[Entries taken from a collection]
########

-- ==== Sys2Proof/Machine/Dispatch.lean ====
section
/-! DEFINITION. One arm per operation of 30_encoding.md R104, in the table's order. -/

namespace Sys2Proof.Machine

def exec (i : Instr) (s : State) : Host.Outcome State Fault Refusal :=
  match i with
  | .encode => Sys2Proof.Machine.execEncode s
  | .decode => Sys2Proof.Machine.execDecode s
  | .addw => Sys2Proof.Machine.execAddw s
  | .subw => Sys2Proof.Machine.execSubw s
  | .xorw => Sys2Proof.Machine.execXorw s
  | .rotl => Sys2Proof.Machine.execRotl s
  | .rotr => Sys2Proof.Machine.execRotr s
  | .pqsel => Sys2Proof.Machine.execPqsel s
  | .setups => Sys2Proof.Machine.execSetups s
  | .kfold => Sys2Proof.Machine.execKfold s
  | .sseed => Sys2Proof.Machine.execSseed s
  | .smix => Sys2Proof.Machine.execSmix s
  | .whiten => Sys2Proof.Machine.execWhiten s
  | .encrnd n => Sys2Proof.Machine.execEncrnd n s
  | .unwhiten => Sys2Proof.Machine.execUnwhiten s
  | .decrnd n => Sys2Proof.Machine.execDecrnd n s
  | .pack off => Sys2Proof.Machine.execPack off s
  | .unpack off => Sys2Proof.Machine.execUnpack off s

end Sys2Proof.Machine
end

########

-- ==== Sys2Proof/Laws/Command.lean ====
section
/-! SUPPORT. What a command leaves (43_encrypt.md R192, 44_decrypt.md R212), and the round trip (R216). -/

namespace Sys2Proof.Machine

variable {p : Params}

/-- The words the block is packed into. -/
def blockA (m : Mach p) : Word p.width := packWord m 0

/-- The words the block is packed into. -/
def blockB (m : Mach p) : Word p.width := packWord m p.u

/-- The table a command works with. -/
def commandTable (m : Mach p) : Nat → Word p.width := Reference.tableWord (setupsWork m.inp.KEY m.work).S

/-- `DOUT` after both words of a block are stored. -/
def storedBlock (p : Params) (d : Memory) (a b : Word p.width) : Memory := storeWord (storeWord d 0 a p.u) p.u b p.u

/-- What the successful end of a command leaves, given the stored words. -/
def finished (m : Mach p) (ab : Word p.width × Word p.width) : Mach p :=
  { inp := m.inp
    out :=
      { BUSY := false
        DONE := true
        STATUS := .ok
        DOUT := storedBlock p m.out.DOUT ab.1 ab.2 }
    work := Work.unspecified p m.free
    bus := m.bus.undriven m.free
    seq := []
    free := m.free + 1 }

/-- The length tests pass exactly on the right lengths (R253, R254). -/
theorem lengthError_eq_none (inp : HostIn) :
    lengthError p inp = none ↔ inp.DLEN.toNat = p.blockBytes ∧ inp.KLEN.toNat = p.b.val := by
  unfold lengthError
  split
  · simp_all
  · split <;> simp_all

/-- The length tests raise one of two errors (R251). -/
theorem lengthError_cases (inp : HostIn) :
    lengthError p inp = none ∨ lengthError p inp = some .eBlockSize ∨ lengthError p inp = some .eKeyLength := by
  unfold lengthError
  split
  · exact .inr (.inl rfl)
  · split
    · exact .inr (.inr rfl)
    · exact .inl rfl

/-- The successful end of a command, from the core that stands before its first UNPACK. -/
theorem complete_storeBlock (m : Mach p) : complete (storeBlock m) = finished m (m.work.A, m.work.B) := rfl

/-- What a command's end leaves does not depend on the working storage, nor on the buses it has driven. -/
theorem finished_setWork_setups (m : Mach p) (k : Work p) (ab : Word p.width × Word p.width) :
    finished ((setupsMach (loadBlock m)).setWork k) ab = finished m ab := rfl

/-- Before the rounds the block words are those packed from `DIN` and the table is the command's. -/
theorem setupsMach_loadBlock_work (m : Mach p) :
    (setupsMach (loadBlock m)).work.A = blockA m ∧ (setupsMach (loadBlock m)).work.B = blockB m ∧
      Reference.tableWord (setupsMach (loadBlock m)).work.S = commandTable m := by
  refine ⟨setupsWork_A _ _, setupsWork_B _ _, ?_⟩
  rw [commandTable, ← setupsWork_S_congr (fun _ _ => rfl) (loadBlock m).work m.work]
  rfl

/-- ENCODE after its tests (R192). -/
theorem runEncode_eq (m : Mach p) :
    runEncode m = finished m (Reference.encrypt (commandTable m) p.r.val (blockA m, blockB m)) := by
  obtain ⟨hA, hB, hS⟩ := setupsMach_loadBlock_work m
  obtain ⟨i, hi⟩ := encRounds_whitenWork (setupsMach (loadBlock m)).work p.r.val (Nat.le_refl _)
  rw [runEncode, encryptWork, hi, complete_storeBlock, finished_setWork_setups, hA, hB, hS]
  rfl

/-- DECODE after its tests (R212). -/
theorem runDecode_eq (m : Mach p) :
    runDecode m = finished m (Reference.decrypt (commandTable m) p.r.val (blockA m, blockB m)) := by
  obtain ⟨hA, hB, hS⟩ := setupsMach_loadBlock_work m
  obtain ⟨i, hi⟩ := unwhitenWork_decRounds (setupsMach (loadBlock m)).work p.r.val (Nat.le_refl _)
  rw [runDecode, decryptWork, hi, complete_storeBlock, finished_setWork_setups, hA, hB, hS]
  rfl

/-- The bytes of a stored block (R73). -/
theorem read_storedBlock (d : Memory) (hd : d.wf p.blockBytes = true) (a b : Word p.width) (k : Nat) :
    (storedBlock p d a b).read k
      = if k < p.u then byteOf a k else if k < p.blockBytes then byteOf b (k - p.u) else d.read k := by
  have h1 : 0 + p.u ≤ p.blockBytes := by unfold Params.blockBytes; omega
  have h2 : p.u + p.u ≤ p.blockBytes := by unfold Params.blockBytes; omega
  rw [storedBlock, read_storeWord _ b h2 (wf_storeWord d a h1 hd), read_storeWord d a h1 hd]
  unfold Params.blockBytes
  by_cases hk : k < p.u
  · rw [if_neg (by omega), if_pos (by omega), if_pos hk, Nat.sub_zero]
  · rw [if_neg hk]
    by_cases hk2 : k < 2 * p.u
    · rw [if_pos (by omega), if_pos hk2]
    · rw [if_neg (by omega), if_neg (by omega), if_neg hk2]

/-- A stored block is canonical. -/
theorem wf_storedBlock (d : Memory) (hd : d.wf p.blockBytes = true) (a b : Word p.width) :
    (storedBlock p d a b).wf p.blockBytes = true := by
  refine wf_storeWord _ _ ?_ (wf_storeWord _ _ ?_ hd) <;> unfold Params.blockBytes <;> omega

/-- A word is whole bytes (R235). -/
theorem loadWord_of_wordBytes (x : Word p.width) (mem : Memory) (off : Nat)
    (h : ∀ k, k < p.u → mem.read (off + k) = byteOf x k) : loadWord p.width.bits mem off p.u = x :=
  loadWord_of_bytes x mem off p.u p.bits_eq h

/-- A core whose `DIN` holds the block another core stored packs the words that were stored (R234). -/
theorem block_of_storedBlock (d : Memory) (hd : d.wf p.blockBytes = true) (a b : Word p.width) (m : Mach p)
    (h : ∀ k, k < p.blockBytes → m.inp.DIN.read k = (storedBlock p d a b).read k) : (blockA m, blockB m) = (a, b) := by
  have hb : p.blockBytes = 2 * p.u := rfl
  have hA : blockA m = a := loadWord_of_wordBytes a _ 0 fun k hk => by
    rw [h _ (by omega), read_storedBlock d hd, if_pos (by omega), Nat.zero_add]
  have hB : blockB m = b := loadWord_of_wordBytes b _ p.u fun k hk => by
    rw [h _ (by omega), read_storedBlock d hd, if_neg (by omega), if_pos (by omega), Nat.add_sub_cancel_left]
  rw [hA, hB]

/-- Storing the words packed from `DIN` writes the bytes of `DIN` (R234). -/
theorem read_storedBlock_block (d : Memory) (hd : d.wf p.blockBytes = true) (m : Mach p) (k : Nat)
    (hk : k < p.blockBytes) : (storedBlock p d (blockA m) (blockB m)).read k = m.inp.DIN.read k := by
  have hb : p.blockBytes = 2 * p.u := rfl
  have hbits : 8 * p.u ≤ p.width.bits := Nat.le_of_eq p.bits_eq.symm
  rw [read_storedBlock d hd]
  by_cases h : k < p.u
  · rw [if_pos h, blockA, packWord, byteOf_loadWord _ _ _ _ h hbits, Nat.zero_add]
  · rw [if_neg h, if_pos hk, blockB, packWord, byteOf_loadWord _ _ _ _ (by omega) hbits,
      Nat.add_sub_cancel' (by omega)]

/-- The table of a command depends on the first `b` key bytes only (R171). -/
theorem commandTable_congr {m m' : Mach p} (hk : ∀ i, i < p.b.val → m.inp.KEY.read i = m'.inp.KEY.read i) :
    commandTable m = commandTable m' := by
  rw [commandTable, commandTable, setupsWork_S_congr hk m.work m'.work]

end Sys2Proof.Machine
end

########

◆ TO DO
Transcribe the records above exactly, beginning at the line that contains "d.read k := by" and ending with the line that contains "by_cases hk2 : k < 2 * p.u", both included, and nothing else.

◆ SOLUTION
      = if k < p.u then byteOf a k else if k < p.blockBytes then byteOf b (k - p.u) else d.read k := by
  have h1 : 0 + p.u ≤ p.blockBytes := by unfold Params.blockBytes; omega
  have h2 : p.u + p.u ≤ p.blockBytes := by unfold Params.blockBytes; omega
  rw [storedBlock, read_storeWord _ b h2 (wf_storeWord d a h1 hd), read_storeWord d a h1 hd]
  unfold Params.blockBytes
  by_cases hk : k < p.u
  · rw [if_neg (by omega), if_pos (by omega), if_pos hk, Nat.sub_zero]
  · rw [if_neg hk]
    by_cases hk2 : k < 2 * p.u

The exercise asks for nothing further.